Tom, Dick & Harry (as you might guess, not their real names) are the shareholders and directors of an IT company. We decided to contact them as the profile of their business was similar to that of other businesses whose owners we had helped – they had a turnover of between £1m & £10m, they were profitable and they had been established for more than five years.

We were able to secure a first meeting with Tom, who was concerned about the risks of being in business and the financial implications for his young family. After this initial meeting, we arranged to meet all three owners and we are able gain an understanding of their individual and collective concerns.

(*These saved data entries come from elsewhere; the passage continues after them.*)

-- ==== Sys2Proof/Laws/Decode.lean ====
section
/-! SUPPORT. The fields of a word as arithmetic on its number (30_encoding.md rule R62), the numbers of encoded
words (R61), and the fields of encoded words. -/

namespace Sys2Proof

/-! ### Fields as arithmetic -/

theorem majorOf_toNat (op : Word16) : (majorOf op).toNat = op.toNat / 0x1000 := by
  have := op.isLt
  simp [majorOf, Nat.shiftRight_eq_div_pow]
  omega

theorem fieldX_val (op : Word16) : (fieldX op).val = op.toNat / 0x100 % 0x10 := by
  simp [fieldX, Nat.shiftRight_eq_div_pow]

theorem fieldY_val (op : Word16) : (fieldY op).val = op.toNat / 0x10 % 0x10 := by
  simp [fieldY, Nat.shiftRight_eq_div_pow]

theorem minorOf_toNat (op : Word16) : (minorOf op).toNat = op.toNat % 0x10 := by
  simp [minorOf]

theorem fieldN_val (op : Word16) : (fieldN op).val = op.toNat % 0x10 := by
  simp [fieldN, minorOf]

theorem fieldKk_toNat (op : Word16) : (fieldKk op).toNat = op.toNat % 0x100 := by
  simp [fieldKk]

theorem fieldNnn_toNat (op : Word16) : (fieldNnn op).toNat = op.toNat % 0x1000 := by
  simp [fieldNnn]

/-! ### Encoded words as numbers -/

variable (m n : BitVec 4) (x y : Reg) (kk : Byte) (nnn : Addr)

theorem append_toNat {v w : Nat} (a : BitVec v) (b : BitVec w) :
    (a ++ b).toNat = a.toNat * 2 ^ w + b.toNat := by
  rw [BitVec.toNat_append, ← Nat.shiftLeft_add_eq_or_of_lt b.isLt, Nat.shiftLeft_eq]

theorem encNNN_toNat : (encNNN m nnn).toNat = m.toNat * 0x1000 + nnn.toNat :=
  append_toNat m nnn

theorem encXKK_toNat : (encXKK m x kk).toNat = m.toNat * 0x1000 + x.val * 0x100 + kk.toNat := by
  have h := append_toNat (m ++ (BitVec.ofFin x : BitVec 4)) kk
  have h1 := append_toNat m (BitVec.ofFin x : BitVec 4)
  have e : (encXKK m x kk).toNat = (m ++ (BitVec.ofFin x : BitVec 4) ++ kk).toNat := rfl
  have hx : (BitVec.ofFin x : BitVec 4).toNat = x.val := rfl
  omega

theorem encXYN_toNat :
    (encXYN m x y n).toNat = m.toNat * 0x1000 + x.val * 0x100 + y.val * 0x10 + n.toNat := by
  have h := append_toNat (m ++ (BitVec.ofFin x : BitVec 4) ++ (BitVec.ofFin y : BitVec 4)) n
  have h1 := append_toNat (m ++ (BitVec.ofFin x : BitVec 4)) (BitVec.ofFin y : BitVec 4)
  have h2 := append_toNat m (BitVec.ofFin x : BitVec 4)
  have e : (encXYN m x y n).toNat =
    (m ++ (BitVec.ofFin x : BitVec 4) ++ (BitVec.ofFin y : BitVec 4) ++ n).toNat := rfl
  have hx : (BitVec.ofFin x : BitVec 4).toNat = x.val := rfl
  have hy : (BitVec.ofFin y : BitVec 4).toNat = y.val := rfl
  omega

/-- An encoded word is the 16-bit word of its number, the form in which statements write words. -/
theorem encNNN_eq_ofNat : encNNN m nnn = BitVec.ofNat 16 (m.toNat * 0x1000 + nnn.toNat) := by
  rw [← encNNN_toNat, BitVec.ofNat_toNat]; rfl

theorem encXKK_eq_ofNat :
    encXKK m x kk = BitVec.ofNat 16 (m.toNat * 0x1000 + x.val * 0x100 + kk.toNat) := by
  rw [← encXKK_toNat, BitVec.ofNat_toNat]; rfl

theorem encXYN_eq_ofNat :
    encXYN m x y n = BitVec.ofNat 16 (m.toNat * 0x1000 + x.val * 0x100 + y.val * 0x10 + n.toNat) := by
  rw [← encXYN_toNat, BitVec.ofNat_toNat]; rfl

/-! ### Fields of encoded words -/

@[simp] theorem majorOf_encNNN : majorOf (encNNN m nnn) = m := by
  apply BitVec.eq_of_toNat_eq
  rw [majorOf_toNat, encNNN_toNat]
  omega

@[simp] theorem fieldNnn_encNNN : fieldNnn (encNNN m nnn) = nnn := by
  apply BitVec.eq_of_toNat_eq
  rw [fieldNnn_toNat, encNNN_toNat]
  omega

@[simp] theorem majorOf_encXKK : majorOf (encXKK m x kk) = m := by
  apply BitVec.eq_of_toNat_eq
  rw [majorOf_toNat, encXKK_toNat]
  omega

@[simp] theorem fieldX_encXKK : fieldX (encXKK m x kk) = x := by
  apply Fin.ext
  rw [fieldX_val, encXKK_toNat]
  omega

@[simp] theorem fieldKk_encXKK : fieldKk (encXKK m x kk) = kk := by
  apply BitVec.eq_of_toNat_eq
  rw [fieldKk_toNat, encXKK_toNat]
  omega

@[simp] theorem majorOf_encXYN : majorOf (encXYN m x y n) = m := by
  apply BitVec.eq_of_toNat_eq
  rw [majorOf_toNat, encXYN_toNat]
  omega

@[simp] theorem fieldX_encXYN : fieldX (encXYN m x y n) = x := by
  apply Fin.ext
  rw [fieldX_val, encXYN_toNat]
  omega

@[simp] theorem fieldY_encXYN : fieldY (encXYN m x y n) = y := by
  apply Fin.ext
  rw [fieldY_val, encXYN_toNat]
  omega

@[simp] theorem minorOf_encXYN : minorOf (encXYN m x y n) = n := by
  apply BitVec.eq_of_toNat_eq
  rw [minorOf_toNat, encXYN_toNat]
  omega

/-! ### Decoding by major opcode (R64) -/

/-- The 16 values of a nibble: split a proof about `decode op` by `nibble_cases (majorOf op)`. -/
theorem nibble_cases : ∀ m : BitVec 4, m = 0 ∨ m = 1 ∨ m = 2 ∨ m = 3 ∨ m = 4 ∨ m = 5 ∨ m = 6 ∨ m = 7 ∨
    m = 8 ∨ m = 9 ∨ m = 0xA ∨ m = 0xB ∨ m = 0xC ∨ m = 0xD ∨ m = 0xE ∨ m = 0xF := by decide

variable {op : Word16}

theorem decode_major0 (h : majorOf op = 0x0) : decode op = decode0 op := by simp [decode, h]
theorem decode_major1 (h : majorOf op = 0x1) : decode op = .instr (.jp (fieldNnn op)) := by simp [decode, h]
theorem decode_major2 (h : majorOf op = 0x2) : decode op = .instr (.call (fieldNnn op)) := by simp [decode, h]
theorem decode_major3 (h : majorOf op = 0x3) : decode op = .instr (.seVxKk (fieldX op) (fieldKk op)) := by simp [decode, h]
theorem decode_major4 (h : majorOf op = 0x4) : decode op = .instr (.sneVxKk (fieldX op) (fieldKk op)) := by simp [decode, h]
theorem decode_major5 (h : majorOf op = 0x5) : decode op =
      if minorOf op = 0x0#4 then .instr (.seVxVy (fieldX op) (fieldY op)) else .illegal op := by
  simp [decode, h]
theorem decode_major6 (h : majorOf op = 0x6) : decode op = .instr (.ldVxKk (fieldX op) (fieldKk op)) := by simp [decode, h]
theorem decode_major7 (h : majorOf op = 0x7) : decode op = .instr (.addVxKk (fieldX op) (fieldKk op)) := by simp [decode, h]
theorem decode_major8 (h : majorOf op = 0x8) : decode op = decode8 op := by simp [decode, h]
theorem decode_major9 (h : majorOf op = 0x9) : decode op =
      if minorOf op = 0x0#4 then .instr (.sneVxVy (fieldX op) (fieldY op)) else .illegal op := by
  simp [decode, h]
theorem decode_majorA (h : majorOf op = 0xA) : decode op = .instr (.ldINnn (fieldNnn op)) := by simp [decode, h]
theorem decode_majorB (h : majorOf op = 0xB) : decode op = .instr (.jpV0Nnn (fieldNnn op)) := by simp [decode, h]
theorem decode_majorC (h : majorOf op = 0xC) : decode op = .instr (.rndVxKk (fieldX op) (fieldKk op)) := by simp [decode, h]
theorem decode_majorD (h : majorOf op = 0xD) : decode op = .instr (.drwVxVyN (fieldX op) (fieldY op) (fieldN op)) := by simp [decode, h]
theorem decode_majorE (h : majorOf op = 0xE) : decode op = decodeE op := by simp [decode, h]
theorem decode_majorF (h : majorOf op = 0xF) : decode op = decodeF op := by simp [decode, h]

/-! ### A word is its fields (R61) -/

theorem encNNN_fields (op : Word16) : encNNN (majorOf op) (fieldNnn op) = op := by
  apply BitVec.eq_of_toNat_eq
  rw [encNNN_toNat, majorOf_toNat, fieldNnn_toNat]
  omega

theorem encXKK_fields (op : Word16) : encXKK (majorOf op) (fieldX op) (fieldKk op) = op := by
  apply BitVec.eq_of_toNat_eq
  rw [encXKK_toNat, majorOf_toNat, fieldKk_toNat, fieldX_val]
  omega

theorem encXYN_fields (op : Word16) : encXYN (majorOf op) (fieldX op) (fieldY op) (minorOf op) = op := by
  apply BitVec.eq_of_toNat_eq
  rw [encXYN_toNat, majorOf_toNat, minorOf_toNat, fieldX_val, fieldY_val]
  omega

/-! ### Bytes in fetch order -/

theorem wordOfBytes_toNat (hi lo : Byte) : (wordOfBytes hi lo).toNat = hi.toNat * 0x100 + lo.toNat :=
  append_toNat hi lo

/-- The two bytes of a word, in fetch order, make the word again (R41). -/
theorem wordOfBytes_split (op : Word16) : wordOfBytes (op.extractLsb' 8 8) (op.extractLsb' 0 8) = op := by
  apply BitVec.eq_of_toNat_eq
  have := op.isLt
  rw [wordOfBytes_toNat]
  simp [Nat.shiftRight_eq_div_pow]
  omega

end Sys2Proof
end

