-- ==== Sys2Proof/Laws/Ops.lean ====
section
/-! SUPPORT. What each shared operation can do, said once: the stack, the keypad, the end of an instruction. -/

namespace Sys2Proof.Machine

/-! ### The stack -/

/-- A push fails exactly when 16 addresses are held (R18). -/
theorem State.push_eq_none_iff {s : State} {a : Word16} : s.push a = none ↔ s.sp.val = 16 := by
  unfold State.push
  have := s.sp.isLt
  split <;> simp <;> omega

/-- A push writes the cell `STACK[SP]`, adds 1 to `SP`, and changes nothing else (R81). -/
theorem State.push_eq_some {s t : State} {a : Word16} (h : s.push a = some t) :
    s.sp.val < 16 ∧ t.sp.val = s.sp.val + 1 ∧
      (∀ k : Fin 16, t.stack[k] = if k.val = s.sp.val then a else s.stack[k]) ∧
      t = { s with stack := t.stack, sp := t.sp } := by
  unfold State.push at h
  split at h
  · rename_i hsp
    cases h
    refine ⟨hsp, rfl, fun k => ?_, rfl⟩
    simp [Vector.getElem_set, eq_comm]
  · cases h

/-- A pop fails exactly when no address is held (R18). -/
theorem State.pop_eq_none_iff {s : State} : s.pop = none ↔ s.sp.val = 0 := by
  unfold State.pop
  split <;> simp <;> omega

/-- A pop takes 1 from `SP`, answers the entry at the new `SP`, and changes nothing else: the cell is not cleared. -/
theorem State.pop_eq_some {s t : State} {a : Word16} (h : s.pop = some (a, t)) :
    0 < s.sp.val ∧ t.sp.val = s.sp.val - 1 ∧ (∃ k : Fin 16, k.val = s.sp.val - 1 ∧ a = s.stack[k]) ∧
      t = { s with sp := t.sp } := by
  unfold State.pop at h
  split at h
  · rename_i hsp
    cases h
    exact ⟨hsp, rfl, ⟨⟨s.sp.val - 1, by omega⟩, rfl, rfl⟩, rfl⟩
  · cases h

/-! ### The keypad -/

theorem State.lowestKey_eq_none_iff {s : State} : s.lowestKey = none ↔ ∀ k, s.keyDown k = false := by
  simp [State.lowestKey]

/-- The lowest key that is down (R148, R177). -/
theorem State.lowestKey_eq_some {s : State} {k : Fin 16} (h : s.lowestKey = some k) :
    s.keyDown k = true ∧ ∀ j < k, s.keyDown j = false := by
  obtain ⟨hk, as, bs, e, hn⟩ := List.find?_eq_some_iff_append.mp h
  refine ⟨hk, fun j hj => ?_⟩
  have hsorted : (List.finRange 16).Pairwise (· < ·) := by decide
  have hmem : j ∈ as ++ k :: bs := e ▸ List.mem_finRange j
  rw [e, List.pairwise_append, List.pairwise_cons] at hsorted
  rcases List.mem_append.mp hmem with h | h
  · simpa using hn j h
  · rcases List.mem_cons.mp h with rfl | h
    · exact absurd hj (lt_irrefl _)
    · exact absurd (hsorted.2.1.1 j h) (not_lt_of_gt hj)

/-! ### Stores -/

@[simp] theorem length_bcdDigits (b : Byte) : (bcdDigits b).length = 3 := rfl

@[simp] theorem State.length_regsUpTo (s : State) (x : Reg) : (s.regsUpTo x).length = x.val + 1 := by
  simp [State.regsUpTo]

theorem State.getElem_regsUpTo (s : State) {x k : Reg} (h : k ≤ x) :
    (s.regsUpTo x)[k.val]'(by rw [s.length_regsUpTo]; exact Nat.lt_succ_of_le h) = s.reg k := by
  simp [State.regsUpTo, State.reg]

end Sys2Proof.Machine
end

We identified the following concerns and issues that needed to be addressed:

  • Tom, Dick and Harry wanted to understand how their families would obtain value for their shareholdings if one of them (or more) were to die.
  • They wished to consider the financial impact of any one of them being unable to work, for instance if they had a serious accident or a long-term illness – how would they replace the lost revenue?
  • Their company is growing and making money, yet they never seemed to have any money. What was this?
  • They required clarity about their current arrangements and advice as to how effective they were in meeting their objectives.

 

We assessed all the information and, working with their accountants, we:

  • reviewed the existing Shareholders Agreement, so that it not only reflected what each director contributed by way of time, money etc, but also set out what would happen if things went wrong
  • working with their other professional advisers, reached an agreement as to the value of their business
    established a process for reviewing and agreeing this valuation each year
  • put in place an ownership and profit protection strategy comprising tax-efficient agreements which enable full value to be realised for shareholdings and for business profits to be protected in the event of various scenarios
  • arranged for a company Will to be written and for Tom, Dick and Harry’s personal Wills to be re-written to reflect the new agreements
  • reviewed the company’s accounts and revenue and un-earthed significant cost savings.

 

The results so far:

  • If Tom, Dick and Harry ever have a major disagreement, a robust shareholders agreement will minimise possible ambiguities or mis-understandings.
  • The ownership and profits of the business are protected if one or more of the shareholders and/or directors were to become incapacitated or die.
  • All these arrangements were funded from the savings we identified that the business could make in other areas
  • They now meet regularly to review the arrangements, to ensure their stated aims and objectives are achieved.

 

Please note that although this story is based on real clients, we have changed their name and aspects of their personal information to protect their privacy and identity.